BEGIN
-- ==== Sys2Proof/Certificates/Slice0/Obligations.lean ====
section
/-! DEFINITION. The statements for the provers. Each docstring names what it formalises; (Dn) marks a clause that spec/ itself
calls its own decision, (general knowledge) one it takes from general knowledge: those rest on the spec's choice, not its source. -/

open Sys2Proof Sys2Proof.Machine

/-! ## Encoding -/

/-- Decoding the word of a well-formed instruction gives the instruction back, every field at every value
(30_encoding.md section 2; general knowledge G4; D16). -/
def Obligations.DecodeOfEncodeIsTheInstruction : Prop :=
  ∀ i : Instr, WellFormed i → decode (encode i) = .instruction i

/-- A word that decodes to an instruction is the word of that instruction, which is well formed: each word has one meaning, and
SYS is never read from the words of CLS and RET (30_encoding.md section 2). -/
def Obligations.EncodeOfDecodeIsTheWord : Prop :=
  ∀ (w : Word) (i : Instr), decode w = .instruction i → encode i = w ∧ WellFormed i

/-- The unknown words are exactly those of the five spaces of 30_encoding.md section 3 (D16), and every other word decodes to an
instruction. -/
def Obligations.UnknownWordsAreTheFiveSpaces : Prop :=
  ∀ w : Word,
    (decode w = .unknown w ↔
      ((w.toNat / 4096 = 0x5 ∨ w.toNat / 4096 = 0x9) ∧ w.toNat % 16 ≠ 0) ∨
      (w.toNat / 4096 = 0x8 ∧ 8 ≤ w.toNat % 16 ∧ w.toNat % 16 ≠ 0xE) ∨
      (w.toNat / 4096 = 0xE ∧ w.toNat % 256 ≠ 0x9E ∧ w.toNat % 256 ≠ 0xA1) ∨
      (w.toNat / 4096 = 0xF ∧ w.toNat % 256 ∉ [0x07, 0x0A, 0x15, 0x18, 0x1E, 0x29, 0x33, 0x55, 0x65])) ∧
    (decode w ≠ .unknown w → ∃ i, decode w = .instruction i)

/-- Words written out from the source's examples (§8) and from spec/95_test_vectors.md decode to what they stand for. -/
def Obligations.WordsOfTheSpecDecode : Prop :=
  decode 0x6005#16 = .instruction (.ldImm 0 0x05) ∧ decode 0x2300#16 = .instruction (.call 0x300) ∧
  decode 0x00EE#16 = .instruction .ret ∧ decode 0x8AB4#16 = .instruction (.addReg 0xA 0xB) ∧
  decode 0xD015#16 = .instruction (.drw 0 1 5) ∧ decode 0xF333#16 = .instruction (.ldB 3) ∧
  decode 0xF30A#16 = .instruction (.ldVxK 3) ∧ decode 0xF515#16 = .instruction (.ldDtVx 5) ∧
  decode 0x00FB#16 = .instruction (.sys 0x0FB) ∧ decode 0x8128#16 = .unknown 0x8128#16 ∧
  decode 0xE39F#16 = .unknown 0xE39F#16

/-! ## Reset, memory, fetch -/

/-- What reset leaves: the 80 font bytes of 20_memory.md section 2 and zeros in memory, every register, pixel, timer, slot and key zero, PC at 0x200, Running
(70_reset_and_hazards.md section 1; D2, D3, D11). -/
def Obligations.ResetLeavesTheStatedValues : Prop :=
  (∀ a, State.reset.readByte a =
    ([0xF0, 0x90, 0x90, 0x90, 0xF0] ++ [0x20, 0x60, 0x20, 0x20, 0x70] ++ [0xF0, 0x10, 0xF0, 0x80, 0xF0] ++
      [0xF0, 0x10, 0xF0, 0x10, 0xF0] ++ [0x90, 0x90, 0xF0, 0x10, 0x10] ++ [0xF0, 0x80, 0xF0, 0x10, 0xF0] ++
      [0xF0, 0x80, 0xF0, 0x90, 0xF0] ++ [0xF0, 0x10, 0x20, 0x40, 0x40] ++ [0xF0, 0x90, 0xF0, 0x90, 0xF0] ++
      [0xF0, 0x90, 0xF0, 0x10, 0xF0] ++ [0xF0, 0x90, 0xF0, 0x90, 0x90] ++ [0xE0, 0x90, 0xE0, 0x90, 0xE0] ++
      [0xF0, 0x80, 0x80, 0x80, 0xF0] ++ [0xE0, 0x90, 0x90, 0x90, 0xE0] ++ [0xF0, 0x80, 0xF0, 0x80, 0xF0] ++
      [0xF0, 0x80, 0xF0, 0x80, 0x80] : List Byte).getD a 0) ∧
  (∀ x, State.reset.reg x = 0) ∧ State.reset.i = 0 ∧ State.reset.pc = 0x200 ∧ State.reset.sp.val = 0 ∧
  (∀ j : Fin 16, State.reset.stk[j] = 0) ∧ (∀ px py, State.reset.pixel px py = false) ∧
  State.reset.dt = 0 ∧ State.reset.st = 0 ∧ (∀ k, State.reset.keyPressed k = false) ∧
  State.reset.rdraw = false ∧ State.reset.run = .running

/-- R31: a read in range gives the byte and changes nothing; out of range it gives 0 and signals the address. -/
def Obligations.MemReadIsBounded : Prop :=
  ∀ (a : Nat) (s : State),
    (a < 4096 → memRead a s = (s.mem.read a, s)) ∧
    (4096 ≤ a → memRead a s = (0, { s with conds := s.conds ++ [.outOfRangeAccess (.memory a)] }))

/-- R32: a write in range sets that byte and leaves every other byte, and everything but memory, alone; out of range it changes
nothing and signals the address. -/
def Obligations.MemWriteIsBounded : Prop :=
  ∀ (a : Nat) (b : Byte) (s : State), s.mem.wf = true →
    (a < 4096 → (∀ a', (memWrite a b s).readByte a' = if a' = a then b else s.readByte a') ∧
      { memWrite a b s with mem := s.mem } = s) ∧
    (4096 ≤ a → memWrite a b s = { s with conds := s.conds ++ [.outOfRangeAccess (.memory a)] })

/-- The fetched opcode is the big-endian word of the bytes at PC and PC + 1, an out-of-range byte read as 0 and signalled, and
the fetch writes nothing (40_engine_cycle.md, the fetch; D10, D14). -/
def Obligations.FetchReadsTwoBytesHighFirst : Prop :=
  ∀ s : State,
    (fetch s).1.toNat = (s.readByte s.pc.toNat).toNat * 256 + (s.readByte (s.pc.toNat + 1)).toNat ∧
    (fetch s).2 = { s with conds := s.conds ++ outOfRange [s.pc.toNat, s.pc.toNat + 1] }

/-! ## STEP -/

/-- While Running, a step whose fetched word decodes to `i` is `exec i` at the state with RDRAW cleared and the fetch's
conditions listed; nothing is added around it, the PC advance being the instruction's own (40_engine_cycle.md, STEP). -/
def Obligations.StepRunsTheDecodedInstruction : Prop :=
  ∀ (s : State) (i : Instr), s.run = .running →
    decode (wordOfBytes (s.readByte s.pc.toNat) (s.readByte (s.pc.toNat + 1))) = .instruction i →
    step s = exec i { s with rdraw := false, conds := outOfRange [s.pc.toNat, s.pc.toNat + 1] }

/-- No step stops: from every state STEP answers a next state, whatever the word (60_exceptions.md section 3; D7, D16). -/
def Obligations.StepAlwaysAnswersANextState : Prop :=
  ∀ s : State, ∃ t, step s = .next t

/-- An unknown word signals UnknownOpcode with its address and itself, changes no other state, and PC advances by 2
(40_engine_cycle.md, the execution of Unknown). As every step it clears RDRAW first and lists the fetch's conditions before its
own (STEP; D8, D14), the second fetch address being PC + 1 without wrap (D10; log entry 8). -/
def Obligations.UnknownWordIsASignalledNoOp : Prop :=
  ∀ (s : State) (w : Word), s.run = .running →
    wordOfBytes (s.readByte s.pc.toNat) (s.readByte (s.pc.toNat + 1)) = w → decode w = .unknown w →
    step s = .next { s with
      rdraw := false
      conds := outOfRange [s.pc.toNat, s.pc.toNat + 1] ++ [.unknownOpcode s.pc w]
      pc := s.pc + 2 }

/-- A step while Faulted(f) reports f and changes nothing but RDRAW, which it keeps false; its condition list is empty
(60_exceptions.md section 2, D7). -/
def Obligations.FaultedStepReportsTheFaultAgain : Prop :=
  ∀ (s : State) (f : Fault), s.run = .faulted f →
    ∃ t, step s = .next t ∧ t = { s with rdraw := false, conds := [] } ∧ t.stepResult = ⟨some f, false, []⟩

/-- A poll with no key pressed changes nothing; a poll that finds keys pressed puts the lowest in the target register and the
engine runs again, PC unmoved (45_input.md, the AwaitingKey poll; D31). -/
def Obligations.PollTakesTheLowestPressedKey : Prop :=
  ∀ (s : State) (x : RegIx), s.run = .awaitingKey x →
    ((∀ k, s.keyPressed k = false) → step s = .next { s with rdraw := false, conds := [] }) ∧
    (∀ k, s.keyPressed k = true → (∀ j, j < k → s.keyPressed j = false) →
      ∃ t, step s = .next t ∧ (t.reg x).toNat = k ∧ (∀ r, r ≠ x → t.reg r = s.reg r) ∧
        { t with v := s.v } = { s with rdraw := false, conds := [], run := .running })

/-- After a step from Running, RDRAW is true exactly when the step executed 00E0 or DXYN (40_engine_cycle.md, StepResult;
D9). -/
def Obligations.RedrawIsRaisedByClsAndDrwOnly : Prop :=
  ∀ s t : State, s.run = .running → step s = .next t →
    (t.rdraw = true ↔
      ∃ i, decode (wordOfBytes (s.readByte s.pc.toNat) (s.readByte (s.pc.toNat + 1))) = .instruction i ∧ writesScreen i)

/-- The conditions of a step, exactly and in order (60_exceptions.md sections 1 and 3; D14, D30): the fetch's out-of-range
addresses; then, where the fetched word is unknown, one UnknownOpcode of PC and that word, and where it is an instruction, the
conditions of that instruction's own accesses, which only DXYN, FX33, FX55, FX65 (memory) and EX9E, EXA1 (a key) have. A step
that faults lists nothing after the fetch's, since CALL and RET have none. -/
def Obligations.ConditionsOfAStep : Prop :=
  ∀ s t : State, s.run = .running → step s = .next t →
    t.conds = outOfRange [s.pc.toNat, s.pc.toNat + 1] ++
      match decode (wordOfBytes (s.readByte s.pc.toNat) (s.readByte (s.pc.toNat + 1))) with
      | .unknown _ => [.unknownOpcode s.pc (wordOfBytes (s.readByte s.pc.toNat) (s.readByte (s.pc.toNat + 1)))]
      | .instruction i => accessConditions s i

/-- With an instruction's bits placed by `withFetchWord`, the next step runs that instruction (the model's own loading aid,
log entry 15). -/
def Obligations.PlacedWordRunsNext : Prop :=
  ∀ (s : State) (w : Word) (i : Instr), s.mem.wf = true → decode w = .instruction i →
    step (s.withFetchWord 16 w.toNat) =
      exec i { s.withFetchWord 16 w.toNat with rdraw := false, conds := [] }

/-! ## Register and ALU instructions -/

/-- R77: LD Vx, nn writes the constant and PC advances by 2; nothing else changes. -/
def Obligations.LoadImmediateSetsTheRegister : Prop :=
  ∀ (s : State) (x : RegIx) (nn : Byte), ∃ t, exec (.ldImm x nn) s = .next t ∧
    (∀ r, t.reg r = if r = x then nn else s.reg r) ∧ t.pc = s.pc + 2 ∧ SameOutsideRegisters s t

/-- ADD Vx, nn adds modulo 256 and writes no flag (42_register_alu.md section 2; D20). -/
def Obligations.AddImmediateWrapsWithoutFlag : Prop :=
  ∀ (s : State) (x : RegIx) (nn : Byte), ∃ t, exec (.addImm x nn) s = .next t ∧
    (∀ r, (t.reg r).toNat = if r = x then ((s.reg x).toNat + nn.toNat) % 256 else (s.reg r).toNat) ∧
    t.pc = s.pc + 2 ∧ SameOutsideRegisters s t

/-- LD Vx, Vy, OR, AND and XOR write Vx and nothing else; VF is not reset (42_register_alu.md section 3; D21). -/
def Obligations.CopyAndLogicWriteOnlyTheDestination : Prop :=
  ∀ (s : State) (x y : RegIx) (i : Instr) (result : Byte),
    (i, result) ∈ [(.ldReg x y, s.reg y), (.orReg x y, s.reg x ||| s.reg y), (.andReg x y, s.reg x &&& s.reg y),
      (.xorReg x y, s.reg x ^^^ s.reg y)] →
    ∃ t, exec i s = .next t ∧ (∀ r, t.reg r = if r = x then result else s.reg r) ∧
      t.pc = s.pc + 2 ∧ SameOutsideRegisters s t

/-- ADD Vx, Vy writes VF with the carry, then Vx with the sum modulo 256, both from the old operands (42_register_alu.md
section 4); with x = F the sum stands (D6; log entry 6). -/
def Obligations.AddSetsCarryThenSum : Prop :=
  ∀ (s : State) (x y : RegIx), ∃ t, exec (.addReg x y) s = .next t ∧
    (∀ r, (t.reg r).toNat =
      if r = x then ((s.reg x).toNat + (s.reg y).toNat) % 256
      else if r = vf then (if (s.reg x).toNat + (s.reg y).toNat > 255 then 1 else 0)
      else (s.reg r).toNat) ∧
    t.pc = s.pc + 2 ∧ SameOutsideRegisters s t

/-- SUB and SUBN write VF with 1 when no borrow occurs, then Vx with the difference modulo 256 (42_register_alu.md section 4;
D22, D6). -/
def Obligations.SubtractSetsNoBorrowThenDifference : Prop :=
  ∀ (s : State) (x y : RegIx) (i : Instr) (a b : Nat),
    (i, a, b) ∈ [(Instr.subReg x y, (s.reg x).toNat, (s.reg y).toNat), (Instr.subnReg x y, (s.reg y).toNat, (s.reg x).toNat)] →
    ∃ t, exec i s = .next t ∧
      (∀ r, (t.reg r).toNat =
        if r = x then (a + 256 - b) % 256 else if r = vf then (if a ≥ b then 1 else 0) else (s.reg r).toNat) ∧
      t.pc = s.pc + 2 ∧ SameOutsideRegisters s t

/-- SHR and SHL shift Vx by one, VF taking the bit shifted out before Vx is written; Vy is not read (42_register_alu.md
section 5; D23, D6). -/
def Obligations.ShiftsCaptureTheBitShiftedOut : Prop :=
  ∀ (s : State) (x y : RegIx) (i : Instr) (result flag : Nat),
    (i, result, flag) ∈ [(Instr.shrReg x y, (s.reg x).toNat / 2, (s.reg x).toNat % 2),
      (Instr.shlReg x y, (s.reg x).toNat * 2 % 256, (s.reg x).toNat / 128)] →
    ∃ t, exec i s = .next t ∧
      (∀ r, (t.reg r).toNat = if r = x then result else if r = vf then flag else (s.reg r).toNat) ∧
      t.pc = s.pc + 2 ∧ SameOutsideRegisters s t

/-- RND Vx, nn completes from every state: Vx becomes the next draw of the free input RAND under the mask nn, the draw is used
up, PC advances by 2, and nothing else changes; with nn = 0 the result is 0 (42_register_alu.md section 6; D24). The draw is the
model's free value `Config.rand` at its counter of draws (log entry 2), and this holds whatever its value. -/
def Obligations.RandomIsAFreeByteUnderTheMask : Prop :=
  ∀ (s : State) (x : RegIx) (nn : Byte), ∃ t, exec (.rnd x nn) s = .next t ∧
    t.reg x = Config.rand s.draws &&& nn ∧ (∀ r, r ≠ x → t.reg r = s.reg r) ∧ (nn = 0 → t.reg x = 0) ∧
    t.pc = s.pc + 2 ∧ SameOutsideRegisters s t ∧ t.draws = s.draws + 1

/-! ## Control flow -/

/-- SYS is a no-op that signals nothing (41_control_flow.md; D17). -/
def Obligations.SysOnlyAdvances : Prop :=
  ∀ (s : State) (nnn : Addr), exec (.sys nnn) s = .next { s with pc := s.pc + 2 }

/-- JP and JP V0 redirect: to nnn, and to nnn + V0 unmasked; nothing else changes (41_control_flow.md; general knowledge G10;
D19, D10). -/
def Obligations.JumpsSetOnlyThePc : Prop :=
  ∀ (s : State) (nnn : Addr) (i : Instr) (target : Nat),
    (i, target) ∈ [(Instr.jp nnn, nnn.toNat), (Instr.jpV0 nnn, nnn.toNat + (s.reg 0).toNat)] →
    ∃ t, exec i s = .next t ∧ t.pc.toNat = target ∧ { t with pc := s.pc } = s

/-- CALL pushes its own address and jumps, the other slots kept; at SP = 16 StackOverflow is raised instead, with PC, SP and STK
unchanged (41_control_flow.md, CALL): the fault is taken as a next state with RUN = Faulted and nothing else changed (D7; log
entry 3). -/
def Obligations.CallPushesItsOwnAddress : Prop :=
  ∀ (s : State) (nnn : Addr),
    (s.sp.val < 16 → ∃ t, exec (.call nnn) s = .next t ∧ t.pc.toNat = nnn.toNat ∧ t.sp.val = s.sp.val + 1 ∧
      (∀ j : Fin 16, t.stk[j] = if j.val = s.sp.val then s.pc else s.stk[j]) ∧
      { t with pc := s.pc, sp := s.sp, stk := s.stk } = s) ∧
    (s.sp.val = 16 → exec (.call nnn) s = .next { s with run := .faulted .stackOverflow })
END
> [Problem details]
Working from the data above, extract solely the lines from the one containing "(∀ j : Fin 16, State.reset.stk[j]" through the one containing "mem := s.mem", exactly as they appear, both included.

> [Written solution]
  (∀ j : Fin 16, State.reset.stk[j] = 0) ∧ (∀ px py, State.reset.pixel px py = false) ∧
  State.reset.dt = 0 ∧ State.reset.st = 0 ∧ (∀ k, State.reset.keyPressed k = false) ∧
  State.reset.rdraw = false ∧ State.reset.run = .running

/-- R31: a read in range gives the byte and changes nothing; out of range it gives 0 and signals the address. -/
def Obligations.MemReadIsBounded : Prop :=
  ∀ (a : Nat) (s : State),
    (a < 4096 → memRead a s = (s.mem.read a, s)) ∧
    (4096 ≤ a → memRead a s = (0, { s with conds := s.conds ++ [.outOfRangeAccess (.memory a)] }))

/-- R32: a write in range sets that byte and leaves every other byte, and everything but memory, alone; out of range it changes
nothing and signals the address. -/
def Obligations.MemWriteIsBounded : Prop :=
  ∀ (a : Nat) (b : Byte) (s : State), s.mem.wf = true →
    (a < 4096 → (∀ a', (memWrite a b s).readByte a' = if a' = a then b else s.readByte a') ∧
      { memWrite a b s with mem := s.mem } = s) ∧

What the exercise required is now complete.